━━━━━ Exercise data ━━━━━

/-- `FRESH`: cleared by the acceptance, the verdict after FINISH (R23). -/
theorem fresh_writer (hm : PhaseMove s u) (hne : u.fresh ≠ s.fresh) :
    (s.ph = .idle ∧ u.ph = .start ∧ u.fresh = false) ∨ s.ph = .finish := by
  cases hm
  case accepted hph _ _ _ => exact .inl ⟨hph, rfl, rfl⟩
  case finished hph => exact .inr hph
  all_goals simp at hne

/-- `ACK_TO`: cleared by the acceptance, set by a timeout of ACK1 or ACK2 (R24). -/
theorem ackTo_writer (hm : PhaseMove s u) (hne : u.ackTo ≠ s.ackTo) :
    (s.ph = .idle ∧ u.ph = .start ∧ u.ackTo = false) ∨
    ((s.ph = .ack1 ∨ s.ph = .ack2) ∧ Claims.TimesOut s ∧ u.ackTo = true) := by
  cases hm
  case accepted hph _ _ _ => exact .inl ⟨hph, rfl, rfl⟩
  case timedOut v f p hw _ hl hb hc =>
    have hout : Claims.TimesOut s := ⟨v, hw.awaited_eq, hl, hb, hc⟩
    cases f with
    | ackTo => exact .inr ⟨hw.ph_of_ackTo, hout, rfl⟩
    | bitTo => simp at hne
  all_goals simp at hne

/-- `BIT_TO`: cleared by the acceptance, set by a timeout of BITW1 or BITW2 (R25). -/
theorem bitTo_writer (hm : PhaseMove s u) (hne : u.bitTo ≠ s.bitTo) :
    (s.ph = .idle ∧ u.ph = .start ∧ u.bitTo = false) ∨
    ((s.ph = .bitw1 ∨ s.ph = .bitw2) ∧ Claims.TimesOut s ∧ u.bitTo = true) := by
  cases hm
  case accepted hph _ _ _ => exact .inl ⟨hph, rfl, rfl⟩
  case timedOut v f p hw _ hl hb hc =>
    have hout : Claims.TimesOut s := ⟨v, hw.awaited_eq, hl, hb, hc⟩
    cases f with
    | ackTo => simp at hne
    | bitTo => exact .inr ⟨hw.ph_of_bitTo, hout, rfl⟩
  all_goals simp at hne

/-- `ph`: the strict order and the loop of the capture (R16). -/
theorem follows_ph (hm : PhaseMove s u) : follows s u.ph := by
  cases hm
  case ignored | counted | missed | stayed => exact .inl rfl
  case observed hw _ _ => exact hw.follows
  case timedOut hw _ _ _ _ => exact hw.follows
  case sampledLast hph _ _ hi => exact .inr (by simp [hph, hi])
  case sampledMore hph _ _ hi => exact .inr (by simp [hph, hi])
  all_goals exact .inr (by simp [*])

end PhaseMove

/-- Settles O21: a reset writes every element (R92), and without it each element has the one writer its row names. -/
theorem writeOwnership : Obligations.WriteOwnership := by
  intro s t hst
  refine ⟨fun hr => ?_, fun hr => ?_⟩
  · obtain ⟨-, rfl⟩ | ⟨hr', -⟩ := step_moves hst
    · rfl
    · exact absurd (hr.symm.trans hr') (by decide)
  · obtain ⟨u, hm, rfl⟩ := step_moves_of_rst hr hst
    exact ⟨hm.lastPair_writer, hm.fb_writer, hm.operands_writer, hm.cnt_of_ph_ne, hm.cnt_of_ph_eq, hm.bitidx_writer,
      hm.oeLow_writer, hm.result_writer, hm.busy_writer, hm.done_eq, hm.fresh_writer, hm.ackTo_writer, hm.bitTo_writer⟩

/-- Settles O22: every move follows the order. -/
theorem phasesInOrder : Obligations.PhasesInOrder := by
  intro s t hr hst
  obtain ⟨u, hm, rfl⟩ := step_moves_of_rst hr hst
  exact hm.follows_ph

/-- Settles O23: a reset clears DONE even in FINISH, and of the moves only the end of the call sets it. -/
theorem doneExactlyAfterFinish : Obligations.DoneExactlyAfterFinish := by
  intro s t hst
  obtain ⟨hr, rfl⟩ | ⟨hr, u, hm, rfl⟩ := step_moves hst
  · have hr0 : (s.hostAt 0).rst = true := hr
    simp [hr0]
  · have hr0 : (s.hostAt 0).rst = false := hr
    simp [hr0, hm.done_eq]

/-- A move keeps BUSY equal to "not in IDLE" (R21). -/
theorem PhaseMove.busy_iff {s u : State} (hm : PhaseMove s u) (h : s.busy = true ↔ s.ph ≠ .idle) :
    u.busy = true ↔ u.ph ≠ .idle := by
  cases hm
  case observed hw _ _ => simp [h, hw.ne_idle, hw.next_ne_idle]
  case timedOut hw _ _ _ _ => simp [h, hw.ne_idle, hw.next_ne_idle]
  all_goals simp [*]

/-- Settles O24: reset clears BUSY and enters IDLE; a move changes BUSY exactly when it enters or leaves IDLE. -/
theorem busyTracksPhase : Obligations.BusyTracksPhase := by
  refine ⟨by decide, fun s t h hst => ?_⟩
  obtain ⟨-, rfl⟩ | ⟨-, u, hm, rfl⟩ := step_moves hst
  · simp
  · exact hm.busy_iff h

/-! # Acceptance and the host port (R29, R49, R58) -/

section
variable {s : State} {q : Quantity} {pin : PinNo}

/-- R58: the idle block accepts the read it is presented. -/
theorem phaseStep_of_accepts (h : Accepts s q pin) : phaseStep s = .next (accept q pin (clearDone s)) := by
  obtain ⟨hidle, hvalid, hword, hline⟩ := h
  simp [phaseStep, hidle, execPhIdle, hvalid, hword, hline]
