-- ==== Sys2Proof/Machine/HeaderDecode.lean ====
section
/-!
DEFINITION. The meanings of the family DECODE (42_frame_decoder.md).  Each row of the table stands for one
value of one field of the snapshot's header; the field's other bits "do not change the result" (42 R181 to
R183).  Every one of them reads the snapshot, so it is refused while `hasData` is false (10 R33).
-/

namespace Sys2Proof.Machine

/-- `ReservedHeaderCode(field)` where the code is 3: a label only (60 R244). -/
def State.raiseIfReserved (f : HeaderField) (reserved : Bool) (s : State) : State :=
  if reserved then s.raise (.reservedHeaderCode f) else s

/-- The coupling component as the reply (42 R181). -/
def replyCoupling (c : Coupling) (s : State) : Host.Outcome State Fault Refusal :=
  s.withFrame fun s => .next ((s.raiseIfReserved .coupling (c == .reserved)).answer (.coupling c))

/-- The range component as the reply (42 R182). -/
def replyRange (r : VoltRange) (s : State) : Host.Outcome State Fault Refusal :=
  s.withFrame fun s => .next ((s.raiseIfReserved .range (r == .reserved)).answer (.range r))

/-- The trigger component as the reply (42 R183). -/
def replyTrigger (t : Trigger) (s : State) : Host.Outcome State Fault Refusal :=
  s.withFrame fun s => .next (s.answer (.trigger t))

/-- The timebase component as the reply: the index and the seconds it stands for (42 R184, 30 R95). -/
def replyTimebase (k : Fin 10) (s : State) : Host.Outcome State Fault Refusal :=
  s.withFrame fun s => .next (s.answer (.timebase k (timebaseSeconds s.build k)))

/-- `decode(frame)` on the three header bytes (42 R180). -/
def configOf (bd : Build) (h0 h1 h2 : Byte) : ConfigRecord where
  coupling := couplingOf h0
  range := rangeOf h0
  trigger := triggerOf h2
  timebaseIndex := timebaseIndexOf h1
  timebase := timebaseSeconds bd (timebaseIndexOf h1)

/-- DECODE (42 R180): the four components, independently; "one call can report" `ReservedHeaderCode` "for
coupling, for range, or for both" (60 R248).  DESIGN CHOICE (log 26), unsafe: of two labels, coupling's comes
first in the list; the spec gives them no order. -/
def execDecode (s : State) : Host.Outcome State Fault Refusal :=
  s.withFrame fun s =>
    .next
      (((s.raiseIfReserved .coupling (couplingOf (s.snap.read 0) == .reserved)).raiseIfReserved .range
          (rangeOf (s.snap.read 0) == .reserved)).answer
        (.config (configOf s.build (s.snap.read 0) (s.snap.read 1) (s.snap.read 2))))

/-- DECODE.COUPLING.GND (42 R181). -/
def execDecodeCouplingGnd (_aa _bb _cc : BitVec 2) (s : State) : Host.Outcome State Fault Refusal :=
  replyCoupling .gnd s

/-- DECODE.COUPLING.AC (42 R181). -/
def execDecodeCouplingAc (_aa _bb _cc : BitVec 2) (s : State) : Host.Outcome State Fault Refusal :=
  replyCoupling .ac s

/-- DECODE.COUPLING.DC (42 R181). -/
def execDecodeCouplingDc (_aa _bb _cc : BitVec 2) (s : State) : Host.Outcome State Fault Refusal :=
  replyCoupling .dc s

/-- DECODE.COUPLING.RESERVED (42 R181). -/
def execDecodeCouplingReserved (_aa _bb _cc : BitVec 2) (s : State) : Host.Outcome State Fault Refusal :=
  replyCoupling .reserved s

/-- DECODE.RANGE.1V (42 R182). -/
def execDecodeRange1v (_aa _bb _cc : BitVec 2) (s : State) : Host.Outcome State Fault Refusal :=
  replyRange .one s

/-- DECODE.RANGE.10V (42 R182). -/
def execDecodeRange10v (_aa _bb _cc : BitVec 2) (s : State) : Host.Outcome State Fault Refusal :=
  replyRange .ten s

/-- DECODE.RANGE.100V (42 R182). -/
def execDecodeRange100v (_aa _bb _cc : BitVec 2) (s : State) : Host.Outcome State Fault Refusal :=
  replyRange .hundred s

/-- DECODE.RANGE.RESERVED (42 R182). -/
def execDecodeRangeReserved (_aa _bb _cc : BitVec 2) (s : State) : Host.Outcome State Fault Refusal :=
  replyRange .reserved s

/-- DECODE.TIMEBASE.0 (42 R184). -/
def execDecodeTimebase0 (s : State) : Host.Outcome State Fault Refusal :=
  replyTimebase 0 s

/-- DECODE.TIMEBASE.1 (42 R184). -/
def execDecodeTimebase1 (s : State) : Host.Outcome State Fault Refusal :=
  replyTimebase 1 s

/-- DECODE.TIMEBASE.2 (42 R184). -/
def execDecodeTimebase2 (s : State) : Host.Outcome State Fault Refusal :=
  replyTimebase 2 s

/-- DECODE.TIMEBASE.3 (42 R184). -/
def execDecodeTimebase3 (s : State) : Host.Outcome State Fault Refusal :=
  replyTimebase 3 s

/-- DECODE.TIMEBASE.4 (42 R184). -/
def execDecodeTimebase4 (s : State) : Host.Outcome State Fault Refusal :=
  replyTimebase 4 s

/-- DECODE.TIMEBASE.5 (42 R184). -/
def execDecodeTimebase5 (s : State) : Host.Outcome State Fault Refusal :=
  replyTimebase 5 s

/-- DECODE.TIMEBASE.6 (42 R184). -/
def execDecodeTimebase6 (s : State) : Host.Outcome State Fault Refusal :=
  replyTimebase 6 s

/-- DECODE.TIMEBASE.7 (42 R184). -/
def execDecodeTimebase7 (s : State) : Host.Outcome State Fault Refusal :=
  replyTimebase 7 s

/-- DECODE.TIMEBASE.8 (42 R184). -/
def execDecodeTimebase8 (s : State) : Host.Outcome State Fault Refusal :=
  replyTimebase 8 s

/-- DECODE.TIMEBASE.9 (42 R184). -/
def execDecodeTimebase9 (s : State) : Host.Outcome State Fault Refusal :=
  replyTimebase 9 s

/-- DECODE.TIMEBASE.FALLBACK, codes 10 to 11: "`TIMEBASE[9]`" (42 R184). -/
def execDecodeTimebaseFallback10 (_a : BitVec 1) (s : State) : Host.Outcome State Fault Refusal :=
  replyTimebase 9 s

/-- DECODE.TIMEBASE.FALLBACK, codes 12 to 15: "`TIMEBASE[9]`" (42 R184). -/
def execDecodeTimebaseFallback12 (_aa : BitVec 2) (s : State) : Host.Outcome State Fault Refusal :=
  replyTimebase 9 s

/-- DECODE.TIMEBASE.FALLBACK, codes 16 to 31: "`TIMEBASE[9]`" (42 R184). -/
def execDecodeTimebaseFallback16 (_a : BitVec 4) (s : State) : Host.Outcome State Fault Refusal :=
  replyTimebase 9 s

/-- DECODE.TIMEBASE.FALLBACK, codes 32 to 63: "`TIMEBASE[9]`" (42 R184). -/
def execDecodeTimebaseFallback32 (_a : BitVec 5) (s : State) : Host.Outcome State Fault Refusal :=
  replyTimebase 9 s

/-- DECODE.TIMEBASE.FALLBACK, codes 64 to 127: "`TIMEBASE[9]`" (42 R184). -/
def execDecodeTimebaseFallback64 (_a : BitVec 6) (s : State) : Host.Outcome State Fault Refusal :=
  replyTimebase 9 s

/-- DECODE.TIMEBASE.FALLBACK, codes 128 to 255: "`TIMEBASE[9]`" (42 R184). -/
def execDecodeTimebaseFallback128 (_a : BitVec 7) (s : State) : Host.Outcome State Fault Refusal :=
  replyTimebase 9 s

/-- DECODE.TRIGGER.PLUS_INTERNAL (42 R183). -/
def execDecodeTriggerPlusInternal (_a : BitVec 1) (_b _c : BitVec 3) (s : State) : Host.Outcome State Fault Refusal :=
  replyTrigger .plusInternal s

/-- DECODE.TRIGGER.MINUS_INTERNAL (42 R183). -/
def execDecodeTriggerMinusInternal (_a : BitVec 1) (_b : BitVec 2) (_c : BitVec 3) (s : State) : Host.Outcome State Fault Refusal :=
  replyTrigger .minusInternal s

/-- DECODE.TRIGGER.PLUS_EXTERNAL (42 R183). -/
def execDecodeTriggerPlusExternal (_a _b : BitVec 1) (_c : BitVec 3) (s : State) : Host.Outcome State Fault Refusal :=
  replyTrigger .plusExternal s

/-- DECODE.TRIGGER.MINUS_EXTERNAL (42 R183). -/
def execDecodeTriggerMinusExternal (_a : BitVec 1) (_c : BitVec 3) (s : State) : Host.Outcome State Fault Refusal :=
  replyTrigger .minusExternal s

/-- DECODE.TRIGGER.AUTO (42 R183). -/
def execDecodeTriggerAuto (_a : BitVec 1) (_c : BitVec 3) (s : State) : Host.Outcome State Fault Refusal :=
  replyTrigger .auto s

end Sys2Proof.Machine
end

━━━━━

**What the task asks:** Could you reproduce, exactly, every line above from the line with "def execDecodeTimebaseFallback128 (_a" to the line with "def execDecodeTriggerAuto (_a", and no other line? Both ends count.

**Solved exercise:**
def execDecodeTimebaseFallback128 (_a : BitVec 7) (s : State) : Host.Outcome State Fault Refusal :=
  replyTimebase 9 s

/-- DECODE.TRIGGER.PLUS_INTERNAL (42 R183). -/
def execDecodeTriggerPlusInternal (_a : BitVec 1) (_b _c : BitVec 3) (s : State) : Host.Outcome State Fault Refusal :=
  replyTrigger .plusInternal s

/-- DECODE.TRIGGER.MINUS_INTERNAL (42 R183). -/
def execDecodeTriggerMinusInternal (_a : BitVec 1) (_b : BitVec 2) (_c : BitVec 3) (s : State) : Host.Outcome State Fault Refusal :=
  replyTrigger .minusInternal s

/-- DECODE.TRIGGER.PLUS_EXTERNAL (42 R183). -/
def execDecodeTriggerPlusExternal (_a _b : BitVec 1) (_c : BitVec 3) (s : State) : Host.Outcome State Fault Refusal :=
  replyTrigger .plusExternal s

/-- DECODE.TRIGGER.MINUS_EXTERNAL (42 R183). -/
def execDecodeTriggerMinusExternal (_a : BitVec 1) (_c : BitVec 3) (s : State) : Host.Outcome State Fault Refusal :=
  replyTrigger .minusExternal s

/-- DECODE.TRIGGER.AUTO (42 R183). -/
def execDecodeTriggerAuto (_a : BitVec 1) (_c : BitVec 3) (s : State) : Host.Outcome State Fault Refusal :=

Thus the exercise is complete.